The undisputed facts established that the controlling individuals of the parties met on 8 December 2015 and reached agreement on the sale of shares and on the terms of glass supply, including prices recorded on a signed price list. Contemporaneous emails from both men to their solicitor confirmed the agreements reached.
The court carefully evaluated the credibility and reliability of the witnesses. It preferred the Plaintiff’s managing director’s evidence, finding it clear, consistent, and supported by contemporaneous documentation and aspects of the Defendant’s own evidence. The Defendant’s evidence was found to be inconsistent, unreliable, and at times indicative of dishonesty, particularly regarding the claimed lack of agreement and the alleged post-meeting telephone call to the solicitor denying the agreement.
The court rejected the Defendant’s contention that the parties intended to be bound only upon execution of a formal written contract. It found no objective evidence to support this, noting that neither party mentioned the necessity of a written agreement at the meeting, and that the Defendant began making payments before the share purchase agreement was signed. The solicitor’s emails likewise did not anticipate that a written agreement was necessary to bind the parties.

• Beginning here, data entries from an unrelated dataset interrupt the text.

/-- R277's, R292's and R313's: `tcopy.lin [g12], [g10], g13, b1`; `barinit b3, 2`; `expect b3, -1`; `wait b3, g20`;
`claim.a 4, 1`; `mload.bf16 tray=5, v12, off=512`; `accst.bf16 [g10], 256, acc=4, b6`. -/
theorem test_decode_engines :
    reads [0x7B000010, 0x0010A430, 0x43400011]
      (· == .tcopy { mk 0x1B0 true .bits32 2 0x11 with a := rg true 10, b := rg true 12, c := rg true 13 }) = true ∧
    reads [0x5B300000, 0, 0x23] (· == .barinit (mk 0x1B3 false .bits32 0 0x23)) = true ∧
    reads [0x5B500000, 0, 0x3FFF03] (· == .expect (mk 0x1B5 false .bits32 0 0x3FFF03)) = true ∧
    reads [0x5B600000, 0x00114000, 3] (· == .waitB { mk 0x1B6 false .bits32 0 3 with a := rg true 20 }) = true ∧
    reads [0x5C000008, 0, 0x100] (· == .claim (mk 0x1C0 false .bits32 1 0x100)) = true ∧
    reads [0x5C200900, 0x0000C000, 0x50200] (· == .mload { mk 0x1C2 false .bf16x2 0 0x50200 with a := 12 }) = true ∧
    reads [0x7C800900, 0x0010AAEC, 0x40016]
      (· == .accst { mk 0x1C8 true .bf16x2 0 0x40016 with a := rg true 10, b := 0x2BB }) = true := by decide

/-- R341's, R366's, R395's, R423's and R446's: `relocate [g2], [g1], b3, holders=1`; `pin.n64 v5:1, [v2 + 64]`;
`linkq.n64 g20:1, dev=1, link=3`; `svc.n64 g40:1, g2, 1`; `setsp TRAP.VEC, g30`; `errinj.mem.det [g3], bit=5`; `cancel.job`;
`hcnt.n64 v3:1, launch`; `leave 0x0042`; `dens.put 3, g21`. -/
theorem test_decode_system :
    reads [0x7D000000, 0x00101408, 0x113] (· == .relocate { mk 0x1D0 true .bits32 0 0x113 with a := rg true 1, b := rg true 2 }) = true ∧
    reads [0x5D310500, 0x01402000, 0x40] (· == .pin { mk 0x1D3 false .n64 0 0x40 with cnt := 1, dst := 5, a := 2 }) = true ∧
    reads [0x7D910500, 0x45000000, 0x23] (· == .linkq { mk 0x1D9 true .n64 0 0x23 with dst := rg true 20 }) = true ∧
    reads [0x7E010500, 0x4A102000, 1] (· == .svc { mk 0x1E0 true .n64 0 1 with dst := rg true 40, a := rg true 2 }) = true ∧
    reads [0x7E300000, 0x0011E000, 0x10] (· == .setsp { mk 0x1E3 true .bits32 0 0x10 with a := rg true 30 }) = true ∧
    reads [0x7E800010, 0x00103000, 0x200005] (· == .errinj { mk 0x1E8 true .bits32 2 0x200005 with a := rg true 3 }) = true ∧
    reads [0x7E600000, 0, 4] (· == .cancel (mk 0x1E6 true .bits32 0 4)) = true ∧
    reads [0x5E710500, 0x00C00000, 1] (· == .hcnt { mk 0x1E7 false .n64 0 1 with dst := 3 }) = true ∧
    reads [0x7F100008, 0, 0x42] (· == .leave (mk 0x1F1 true .bits32 1 0x42)) = true ∧
    reads [0x7F400008, 0x00115000, 3] (· == .dens { mk 0x1F4 true .bits32 1 3 with a := rg true 21 }) = true := by decide

/-- A literal stands low word first (R45): `movi.n64 g1:1, 0x40_0020_0000`. -/
theorem test_decode_literal :
    reads [0xE0110500, 0x40400000, 0, 0x00200000, 0x40]
      (· == .movi { mk 0x001 true .n64 with dst := rg true 1, lit := some 0x4000200000 }) = true := by decide

/-! ### States that meet the hypotheses of the statements: computing forms -/

/-- A base word of a row of the base map, with registers 1 to 3 for its sources and 5 for its destination. -/
def mkB (bop : Nat) (g : Bool := false) : BaseWord :=
  let r := baseRow bop
  let f := form r.opc (({ g := g, cnt := 0, d := 0, a := 0, b := 0, c := 0, lit := none } : BaseWord).toExt bop)
  { g := g, cnt := if f.wr then 1 else 0, d := if r.d then 5 else 0, a := if r.a then 1 else 0, b := if r.b then 2 else 0
    c := if r.c then 3 else 0, lit := none }

/-- An instruction issues in a bolt whose names are ready for it, and passes R6. -/
def ready (i : Instr) (dsts : Op → List Code) (w64 : Op → Bool) (m : Op → Mode) : Bool := match i.op with
  | none => false
  | some o => goodB i o (st0 (readyFor o)) (dsts o) (w64 o) (m o)

/-- The same of a computing form. -/
def readyC (i : Instr) : Bool := match i.op with
  | none => false
  | some o => (match computing o.opc, computingLong o.opc with
    | some c, _ => ready i (fun o => [o.x.dst]) (fun o => c.w64 o.x) (fun _ => c.mode)
    | none, some _ => ready i (fun o => [o.x.dst]) (fun o => o.x.fmt.is64) (fun _ => {})
    | none, none => false)

/-- An extended form of every opcode, with the formats and immediates that it admits. -/
def ex (opc : Nat) (g : Bool := false) : Ext := match opc with
  | 0x030 => mk opc g .f64 0 6
  | 0x031 => mk opc g .s32 0 6
  | 0x032 => mk opc g .f32 0 2
  | 0x033 => mk opc g .f16x2 0 6
  | 0x034 => mk opc g .f16x2 0 0xB
  | 0x035 | 0x036 => mk opc g .s8x4 0 8
  | 0x037 => mk opc g .f16x2 0 0xA
  | 0x038 => mk opc g .f16x2 0 0xE
  | 0x039 => mk opc g .n32 0 0xB
  | 0x060 | 0x061 | 0x062 | 0x063 | 0x064 | 0x065 | 0x066 | 0x067 | 0x068 | 0x069 | 0x06A | 0x072 | 0x078
  | 0x07B | 0x07C | 0x124 | 0x125 => mk opc g .s32
  | 0x07A => mk opc g .s32 0 1
  | 0x0C6 => mk opc g .f32 0 1
  | 0x0C0 | 0x0C1 | 0x0C2 | 0x0C3 | 0x0C4 | 0x0C5 | 0x0C7 | 0x0C8 | 0x0C9 | 0x0CA | 0x0CB | 0x0CC | 0x0CD | 0x0CE
  | 0x0CF => mk opc g .f32
  | 0x0D0 => mk opc g .f16x2
  | 0x123 => mk opc g .bits32 0 0x10
  | 0x122 | 0x1B3 => mk opc g .bits32 0 0x3B
  | 0x126 | 0x194 => mk opc g .bits32 0 1
  | 0x149 | 0x1D8 => mk opc true .s32
  | 0x167 | 0x182 | 0x1D2 | 0x1E7 | 0x1F4 => mk opc g .n64
  | 0x190 | 0x192 => mk opc g .bits32 0 6
  | 0x196 | 0x1F3 => mk opc g .n32
  | 0x1E2 => mk opc g .bits64
  | 0x1B1 => mk opc g .bits32 0 0x100
  | 0x1B5 => mk opc g .bits32 0 0x80000
  | 0x1B7 => mk opc g .n64 1
  | 0x1C3 | 0x1C4 => mk opc g .f16x2
  | 0x1C5 | 0x1C6 | 0x1C7 | 0x1C8 => mk opc g .s32
  | 0x1D1 => mk opc true .n32
  | 0x1D9 | 0x1DA | 0x1DB | 0x1E0 | 0x1E5 => mk opc true .n64
  | 0x1F0 => mk opc true .bits32 0 1
  | 0x03A | 0x1B2 | 0x1E3 | 0x1E4 | 0x1E6 | 0x1F1 => mk opc true
  | _ => mk opc g

/-- The instruction of an extended opcode, and of a base opcode. -/
def inst (opc : Nat) (g : Bool := false) : Instr := (Instr.ofOpc (BitVec.ofNat 9 opc) (ex opc g)).getD .heartbeatTick
def instB (bop : Nat) (g : Bool := false) : Instr := Instr.ofBop (BitVec.ofNat 6 bop) (mkB bop g)

/-- The base opcodes whose form is of these. -/
def bopsOf (opcs : List Nat) : List Nat := (List.range 64).filter (fun b => opcs.contains (baseRow b).opc)

def computingOpcs : List Nat := (List.range 0x100).filter (fun n => (computing n).isSome || (computingLong n).isSome)

/-- ComputingFormsComplete: every form of it, base and extended, on the lane side. -/
theorem test_witness_computing_forms :
    (computingOpcs.all (fun n => readyC (inst n)) && (bopsOf computingOpcs).all (fun n => readyC (instB n))) = true := by
  decide +kernel

/-! ### OperandChecks, PrepCompletes -/

/-- `add.s32 v5:1, v1, v2` as it issues, under its trap bit on A, and `add.s32 v5:1, v1, v1`. -/
def addOp : Op := ⟨0x060, 3, add0⟩
def addTrap : Ext := { add0 with ta := true }
def addSame : Ext := { add0 with b := 1 }

/-- `a` in lane 0 of a name and `b` in lane 1. -/
def cells (b : Bolt) (c : Code) (x y : Cell) : Bolt := (b.setCell (regKey false c 0) x).setCell (regKey false c 1) y
def empty (t : Tag) (pend : Nat := 0) : Cell := { st := .empty, cnt := 1, tag := t, pend := pend }

theorem test_witness_next_word_must_start : let s := { st0 (readyFor addOp) with codes := [{ code with starts := [0, 64] }] }
    (Instr.add add0).op = some addOp ∧ (computing 0x060).isSome ∧ safeCheck s 0x060 add0 addOp.names = .ok () ∧
      s.startBit s.ten (s.nextPc 3) = false := by
  exact ⟨by decide +kernel, by decide +kernel, eq_unit (by decide +kernel), by decide +kernel⟩

theorem test_witness_source_state_exhausted : let s := st0 (holding [(2, full .s32 0)])
    Issues s addOp false ∧ addOp.srcs.map srcRegs = [[1], [2]] ∧
      (s.actLanes add0).filter (fun j => (s.cell 1 j).dead || ((s.cell 1 j).st == .empty && false)) = [0, 1] :=
  ⟨issues_of (by decide +kernel), by decide +kernel, by decide +kernel⟩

The court distinguished the case from precedents where agreements were void for uncertainty or dependent on further negotiations. It found that the essential terms of the exclusivity contract were agreed: parties, subject matter, duration, and price. The court held that the contract was sufficiently certain to be enforceable and that the parties had concluded a binding, choate contract.
Finally, the court addressed procedural objections and evidential challenges, ruling on the admissibility and weight of evidence accordingly, and rejected submissions that the Plaintiff’s evidence was incredible due to lack of cross-examination on some points.
Holding and Implications
The court held that a choate, binding, and enforceable contract was concluded between the parties on 8 December 2015, and that the terms of that contract included the Defendant’s agreement to purchase all its glass exclusively from the Plaintiff until 31 December 2020 at the agreed prices.
The court repelled the Defendant’s pleas in law and confirmed the existence and terms of the contract.
The direct effect of this decision is to establish the enforceability of the exclusivity agreement and the share purchase arrangement between the parties. No broader legal implications or new precedents were established beyond the application of existing contract law principles to the facts of this case.